Chemiluminescence also occurs during electrolysis of mixtures of DPACI2 99 and rubrene or perylene In the case of rubrene the chemiluminescence matches the fluorescence of the latter at the reduction potential of rubrene radical anion formation ( — 1.4 V) at —1.9 V, the reduction potential of DPA radical anion, a mixed emission is observed consisting of rubrene and DPA fluorescence. Similar results were obtained with the dibromide 100 and DPA and/or rubrene. An energy-transfer mechanism from excited DPA to rubrene could not be detected under the reaction conditions (see also 154>). There seems to be no explanation yet as to why, in mixtures of halides like DPACI2 and aromatic hydrocarbons, electrogenerated chemiluminescence always stems from that hydrocarbon which is most easily reduced. A great number of aryl and alkyl halides is reported to exhibit this type of rather efficient chemiluminescence 155>. 

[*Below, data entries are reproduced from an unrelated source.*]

/-- The variable delay (R258) on a ring of `cap` cells; the input is a sample and the word of the modulation
buffer. -/
def vdRule (cap : Nat) (v : F32 × F32) (x : VariableDelay) : VariableDelay × F32 :=
  let y := vdValue cap x.ring (vdRead cap x (modValue x.ty x.phase v.2))
  ({ x with ring := ringWrite x.ring x.wp.toNat (fadd v.1 (fmul x.fb y))
            wp := BitVec.ofNat 32 ((x.wp.toNat + 1) % cap)
            phase := if x.ty = .ext then x.phase else advanced x.phase x.pinc }, y)

/-- The compressor (R278). -/
def cpRule (v : F32) (x : Compressor) : Compressor × F32 :=
  let ms := smoothed x.rmsC x.ms (fmul v v)
  let level := fsub x.thrL2 (fmul fhalf (flog2 ms))
  let reduction := if fgt ms fzero then (if fgt level fzero then fzero else level) else fzero
  let tgt := fmul reduction x.slope
  let env := if flt tgt x.env then smoothed x.attC x.env tgt else smoothed x.relC x.env tgt
  ({ x with ms := ms, env := env }, fmul v (fmul (fexp2 env) x.gain))

/-- The FIR step of a delay line (R304): the line after the push and the sum. -/
def push (taps z : List F32) (v : F32) : List F32 × F32 :=
  let z := v :: z.dropLast
  (z, (taps.zip z).foldl (fun acc t => fadd acc (fmul t.1 t.2)) fzero)

/-- One sub-sample of the oversampled clipper (R305). -/
def clSubRule (up dn : List F32) (v : F32) (x : Clipper) : Clipper × F32 :=
  let u := push up x.zu v
  let d := push dn x.zd (shapeOf u.2 x.thr x.mode)
  ({ x with zu := u.1, zd := d.1 }, d.2)

/-- The eight sub-samples of an input sample (R305): the sample, then seven zeros. -/
def clStuffed (v : F32) : List F32 := [v, fzero, fzero, fzero, fzero, fzero, fzero, fzero]

/-- The clipper (R305, R306): in the oversampled path the last of the eight outputs is kept. -/
def clRule (up dn : List F32) (v : F32) (x : Clipper) : Clipper × F32 :=
  if x.os then
    let p := scan (clSubRule up dn) (clStuffed v) x
    (p.1, p.2.getLastD fzero)
  else (x, shapeOf v x.thr x.mode)

/-- The amplitude modulator (R323); the input is a sample and the word of the modulation buffer. -/
def amRule (v : F32 × F32) (x : AmpMod) : AmpMod × F32 :=
  let g := fsub fone (fmul (fmul x.depth fhalf) (fsub fone (modValue x.ty x.phase v.2)))
  ({ x with phase := if x.ty = .ext then x.phase else advanced x.phase x.pinc }, fmul v.1 g)

/-- The synth voice (R361), which has no input. -/
def syRule (_ : Unit) (y : Synth) : Synth × F32 :=
  if y.playing then
    ({ y with
        phase := advanced y.phase y.pinc, pos := y.pos + 1
        playing := decide (y.pos.toNat + 1 < y.A.toNat + y.D.toNat + y.S.toNat + y.R.toNat) },
     fmul (fmul (oscOf y.ty y.phase y.duty) y.vol) (envOf y y.pos.toNat))
  else (y, fzero)

/-- `loss()` (R339). -/
def zcLost (z : ZeroCross) : ZeroCross :=
  if 0 < z.grace.toNat then { z with grace := z.grace - 1 } else { z with locked := false }

/-- `candidate(f)` (R339): a frequency outside `[70, 700]` Hz is a loss; else it is halved if enough of the history
lies near its half, recorded in the history, and, once the history is full, the variance decides the lock. -/
def zcHeard (c : Config) (f : F32) (z : ZeroCross) : ZeroCross :=
  if flt f 0x428C0000 || flt 0x442F0000 f then zcLost z
  else
    let hf := fmul 0x3F000000 f
    let near := (z.hist.take z.hcount.toNat).countP fun h => fle (fabs (fsub h hf)) (fmul c.zcHalfTol hf)
    let f := if fle 0x428C0000 hf = true ∧ c.zcHalfMin ≤ near then hf else f
    let hist := z.hist.set z.hidx.toNat f
    let hcount := if z.hcount.toNat < c.zcHistLen then z.hcount + 1 else z.hcount
    let z := { z with
      hist := hist, hidx := BitVec.ofNat 32 ((z.hidx.toNat + 1) % c.zcHistLen), hcount := hcount, freq := f, idle := 0 }
    if hcount.toNat = c.zcHistLen then
      let mean := fdiv (hist.foldl (fun s h => fadd s h) 0x00000000) (u2f c.zcHistLen)
      let q := hist.foldl (fun q h => fadd q (fmul (fsub h mean) (fsub h mean))) 0x00000000
      if flt (fdiv q (u2f c.zcHistLen)) c.zcVarThresh then { z with locked := true, grace := c.zcGrace } else zcLost z
    else z

/-- The pitch detector (R338), which has no output: the two pre-filters, the two peaks, the two counters, the
comparison at half the peak, the idle reset. -/
def zcRule (c : Config) (x : F32) (z : ZeroCross) : ZeroCross × F32 :=
  let hp := smoothed c.zcHpC z.hp x
  let v := smoothed c.zcLpC z.lpf (fsub x hp)
  let tp := fmul z.ppk c.zcPkDecay
  let ppk := if flt tp v then v else tp
  let tn := fmul z.npk c.zcPkDecay
  let npk := if flt v tn then v else tn
  let cnt := if z.cnt.toNat < 0xFFFFFFFF then z.cnt + 1 else z.cnt
  let idle := if z.idle.toNat < 0xFFFFFFFF then z.idle + 1 else z.idle
  let z1 := { z with hp := hp, lpf := v, ppk := ppk, npk := npk, cnt := cnt, idle := idle }
  let z2 :=
    if z.pol = false ∧ flt (fmul 0x3F000000 ppk) v = true then
      zcHeard c (fdiv z.fs (u2f cnt.toNat)) { z1 with pol := true, cnt := 0 }
    else if z.pol = true ∧ flt v (fmul 0x3F000000 npk) = true then { z1 with pol := false }
    else z1
  (if c.zcIdleReset.toNat ≤ z2.idle.toNat then
      { z2 with hcount := 0, hidx := 0, locked := false, grace := 0, idle := 0 }
    else z2, 0x00000000)

/-! ### Conditions under which a sample of a recurrence faults nowhere -/

/-- The next instance and output of the smoother are finite. -/
def smFine (x : F32) (k : Smoother) : Bool := isFinite (smRule x k).2

/-- The tracker's next accumulator is finite. -/
def atFine (x : F32) (k : Tracker) : Bool := isFinite (atRule x k).1.acc

/-- The biquad section's next state word and output are finite. -/
def bqFine (x : F32) (b : Biquad) : Bool := isFinite (bqRule x b).1.w0 && isFinite (bqRule x b).2

/-- The tap lies in `1 … cap`, the write pointer below `cap`, and what is stored and put out is finite. -/
def dlFine (cap : Nat) (v : F32) (x : FeedbackDelay) : Bool :=
  (decide (x.rem = 0) || (trunc (dlStep x).tapf).isSome)
    && decide (1 ≤ (dlStep x).tap.toNat) && decide ((dlStep x).tap.toNat ≤ cap) && decide (x.wp.toNat < cap)
    && isFinite (ringRead (dlRule cap v x).1.ring x.wp.toNat) && isFinite (dlRule cap v x).1.lp
    && isFinite (dlRule cap v x).2

/-- The offsets in use lie in `1 … cap`, the write pointer below `cap`, and what is stored and put out is finite. -/
def mtFine (cap : Nat) (v : F32) (x : Multitap) : Bool :=
  ((x.off.zip x.g).take x.ntaps.toNat).all (fun t => decide (1 ≤ t.1.toNat) && decide (t.1.toNat ≤ cap))
    && decide (x.wp.toNat < cap) && isFinite v && isFinite (mtTotal cap x)

/-- The index lies below the length, the length in the ring, and what is stored and put out is finite. -/
def apFine (cap : Nat) (v : F32) (x : Allpass) : Bool :=
  decide (x.idx.toNat < x.len.toNat) && decide (x.len.toNat ≤ cap)
    && isFinite (fadd v (fmul x.gain (ringRead x.ring x.idx.toNat))) && isFinite (apRule v x).2

/-- The read position is a position of the ring and what is stored and put out is finite. -/
def vdFine (cap : Nat) (v : F32 × F32) (x : VariableDelay) : Bool :=
  (match trunc (vdRead cap x (modValue x.ty x.phase v.2)) with
    | some k => decide (k < 2 * cap)
    | none => false)
    && decide (x.wp.toNat < cap) && isFinite (fadd v.1 (fmul x.fb (vdRule cap v x).2))
    && isFinite (vdRule cap v x).2 && isFinite (vdRule cap v x).1.phase

/-- The compressor's next mean-square, reduction and output are finite. -/
def cpFine (v : F32) (x : Compressor) : Bool :=
  isFinite (cpRule v x).1.ms && isFinite (cpRule v x).1.env && isFinite (cpRule v x).2

/-- What the two delay lines of the oversampled path take in, and the quotient the shaping function forms (R307), are
finite. -/
def clSubFine (up : List F32) (v : F32) (x : Clipper) : Bool :=
  isFinite v && isFinite (fdiv (push up x.zu v).2 x.thr) && isFinite (shapeOf (push up x.zu v).2 x.thr x.mode)

/-- Every sub-sample of the oversampled path, or the quotient of the direct one (R307), and the output are finite. -/
def clFine (up dn : List F32) (v : F32) (x : Clipper) : Bool :=
  (if x.os then always (clSubRule up dn) (clSubFine up) (clStuffed v) x else isFinite (fdiv v x.thr))
    && isFinite (clRule up dn v x).2

/-- The modulator's next phase and output are finite. -/
def amFine (v : F32 × F32) (x : AmpMod) : Bool := isFinite (amRule v x).2 && isFinite (amRule v x).1.phase

/-- The voice's next phase and output are finite. -/
def syFine (u : Unit) (y : Synth) : Bool :=
  !y.playing || (isFinite (syRule u y).2 && isFinite (syRule u y).1.phase)

/-- The detector's next real-valued fields are finite. -/
def zcFine (c : Config) (v : F32) (z : ZeroCross) : Bool :=
  let z' := (zcRule c v z).1
  isFinite z'.hp && isFinite z'.lpf && isFinite z'.ppk && isFinite z'.npk && isFinite z'.freq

A general theory of the aromatic hydrocarbon radical cation and anion annihilation reactions has been forwarded by G. J. Hoytink 210> which in particular deals with a resonance or a non-resonance electron transfer mechanism leading to excited singlet or triplet states. The radical ion chemiluminescence reactions of naphthalene, anthracene, and tetracene are used as examples. 

The mechanism of the chemiluminescent reactions between alkyl halides and electrogenerated aromatic hydrocarbon radicals (cf. p. 119) has been elucidated in more detail 213>. The proposed general mechanism is consistent with the observed experimental results ...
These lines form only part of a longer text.